LNG has benefited from the impact of the Russian-Ukrainian conflict on natural gas supplies to Europe. Because of that conflict, the EU has decided to diversify its sources of natural gas away from Russia as much as possible now and in the long-term future. Due to LNG’s positioning as an exporter of liquefied natural gas (“LNG”), its future prospects for natural gas supply to the EU have never been brighter, making it a unique energy infrastructure company.


According to its Annual Report, EnLink Midstream, LLC

operates a differentiated midstream platform that is built for long-term sustainable value creation. Our integrated assets are strategically located in world-class production basins and major demand centers, including the Permian Basin, Louisiana Gulf Coast, Central Oklahoma and North Texas. Our primary business objective is to provide cash flow stability while growing prudently and profitably.”

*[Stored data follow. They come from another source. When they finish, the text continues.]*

-- ==== Sys2Proof/Certificates/Slice0/Obligations.lean ====
section
/-!
DEFINITION. The statements for the provers: what the commands of the block do, family by family, and what every step keeps.
-/

open Sys2Proof Sys2Proof.Machine

/-! ## The step -/

/-- A step runs the command at the front of the queue. For every command c and every state s with c at the front of its
queue, step of s is exec of c on s with the queue's rest; on an empty queue the block idles (log entry 14: the model's
choice). (00_scope, 95_what_each_step_holds) -/
def Obligations.StepRunsFrontCommand : Prop :=
  ∀ (s : State) (c : Instr) (rest : List Instr),
    (s.pending = c :: rest → step s = exec c { s with pending := rest }) ∧ (s.pending = [] → step s = .next s)

/-! ## Requests: checks, answers, resends -/

/-- A request that its command takes up runs its body and its final response is handed to its port. For every command of the
Shotas link and every request it takes up: where the command's body ends with a status kept for a resend, the next state is
the body's, but for the answer and reports; the lane holds the answer; and the response, with the request's lane, sequence
and opcode, DIR set, and the module's claim F, is handed to the port the request came from. (R50, R51, R61, R79,
02_shotas_link) -/
def Obligations.RequestTakenUpIsAnswered : Prop :=
  ∀ (c : Command) (r : Req) (s u : State) (status : Nat) (payload : List Byte),
    Ready c r s → statusCached status = true → c.body r (s.taken c r) = .done status payload u →
    ∃ t, shotas c r s = .next t ∧ Reports (u.answered r status payload) t ∧
      t.delivers r.src (u.responseTo c r status payload)

/-- A resend of a lane's current command is answered from the cache and executes nothing. A request with the header and
payload of its lane's current command, RETRY and SYNC apart, whose final response is kept: the next state is the state
before it with its session heard and its retry counted, but for reports, and the kept response is handed to the port again.
No body runs. (R60, R61, 02_shotas_link) -/
def Obligations.ResendIsAnsweredFromTheCache : Prop :=
  ∀ (c : Command) (r : Req) (s : State) (status : Nat) (payload : List Byte),
    let a := ((s.begin r.dt).countRetry r).sessionHears r
    let l := a.lane r.src.endpoint r.lane.toNat
    (s.begin r.dt).hears r.src = true → r.flags.getLsbD 0 = false → c.headerOk r = true →
    (s.begin r.dt).noRoom r.src.endpoint = false →
    l.synced = true → (l.cmd.map (sameContent c.opcode r)).getD false = true → l.phase = .idle →
    l.cached = some (status, payload) →
    ∃ t, shotas c r s = .next t ∧ Reports a t ∧ t.delivers r.src (a.responseTo c r status payload)

/-- A request the module does not hear is neither answered nor executed. While the main domain does not run, and for ring
frames not addressed to the module, a request leaves the state as the passing of time left it; a frame sent to a group
address is counted while the module runs. (R45, R52, R112, 02_shotas_link) -/
def Obligations.UnheardRequestsChangeNothing : Prop :=
  ∀ (c : Command) (r : Req) (s : State), (s.begin r.dt).hears r.src = false →
    ∃ t, shotas c r s = .next t ∧
      (Reports (s.begin r.dt) t ∨
        Reports { s.begin r.dt with
          link.counts.groupFrames := (s.begin r.dt).link.counts.groupFrames + 1 } t) ∧
      ((s.begin r.dt).running = false → t = s.begin r.dt)

/-- The Holder check passes for the bound Holder's endpoint and claim alone, and fails with SUPERSEDED or NOT_HOLDER. A
Holder command that meets every other condition of Ready is refused exactly where it does not come from the bound Holder's
endpoint with lead_claim F; it is answered SUPERSEDED if its claim is non-zero and lower than F, and NOT_HOLDER in every
other case, and but for that answer it changes nothing. (R73, R74) -/
def Obligations.HolderCheckStatuses : Prop :=
  ∀ (c : Command) (r : Req) (s : State), c.access = .holder →
    let a := s.taken c r
    (a.accessCheck c r = none ↔
      a.link.bound = true ∧ a.link.floorEp = some r.src.endpoint ∧ r.claim = a.link.floor) ∧
    ((s.begin r.dt).hears r.src = true → r.flags.getLsbD 0 = false → c.headerOk r = true →
      (s.begin r.dt).noRoom r.src.endpoint = false →
      ((((s.begin r.dt).countRetry r).sessionHears r).lane r.src.endpoint r.lane.toNat).verdict c.opcode r = .accept →
      c.layout r.payload = true → a.accessCheck c r ≠ none →
      ∃ t, shotas c r s = .next t ∧
        Reports (a.answered r
          (if r.claim ≠ 0#64 ∧ r.claim.toNat < a.link.floor.toNat then stSuperseded else stNotHolder) []) t)

/-! ## Groups 0x10 and 0x20 -/

/-- IDENTIFY answers the module's identity, HEALTH the health of every unit at one instant. IDENTIFY, taken up, answers OK
with Table 2.9 and leaves the state as it was. HEALTH, taken up, answers OK with Table 2.10 read after every change that the
passing of time has brought is reported. The order code, the serial number and the present Stamp64 stand where Table 2.9
places them. (R6, R14, R41, R81, 02_shotas_link) -/
def Obligations.IdentifyAndHealthAnswer : Prop :=
  ∀ (r : Req) (s : State),
    (Ready identifyCommand r s →
      Answers (.identify r) r s (s.taken identifyCommand r).identity (s.taken identifyCommand r)) ∧
    (Ready healthCommand r s →
      Answers (.health r) r s (s.taken healthCommand r).settle.healthReport (s.taken healthCommand r)) ∧
    fld s.identity 0 1 = (if s.is16C then 2 else 1) ∧ fld s.identity 1 1 = 3 ∧ fld s.identity 2 1 = 1 ∧
    fld s.identity 8 8 = s.id.serial % 2 ^ 64 ∧ fld s.identity 36 8 = s.now % 2 ^ 64 ∧ s.identity.length = 44

/-- HEALTH lists every fitted unit in ascending order of unit ID. On the VKM-48F the payload is 368 bytes with the 22 units
of Table 1.3 in ascending order, on the VKM-16C 320 bytes with 19 units, radios 1 to 3 omitted; the entry of the n-th unit
stands at 16 + 16 n and carries its reported state. (R81) -/
def Obligations.HealthListsEveryUnit : Prop :=
  ∀ s : State,
    s.units.Pairwise (· < ·) ∧
    (s.is16C = false → s.units.length = 22 ∧ s.healthReport.length = 368) ∧
    (s.is16C = true → s.units.length = 19 ∧ s.healthReport.length = 320 ∧ 9 ∉ s.units ∧ 10 ∉ s.units ∧ 11 ∉ s.units) ∧
    fld s.healthReport 12 1 = s.units.length ∧
    ∀ (n u : Nat), s.units[n]? = some u →
      fld s.healthReport (16 + 16 * n) 1 = u ∧ fld s.healthReport (16 + 16 * n + 1) 1 = (s.unitHealth u).state.code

EnLink is primarily a gas-focused business. They have benefited from increased producer activity in their three producing basins. They also benefited from the impacts of the Russian-Ukrainian war because they are well positioned to capitalize on additional demand for LNG from US natural gas production.

annual report



SRV has far underperformed the broad stock market over the long term. In recent years, the Fund’s biggest gains have been mainly limited to three stocks that are well positioned. The Fund balance has performed well below expectations. As a result, it makes more sense for me to hold the top three performing stocks, MAP, LNG and EnLink in a DIY portfolio (“DIY”) than to hold SRV and pay an expense ratio to do so.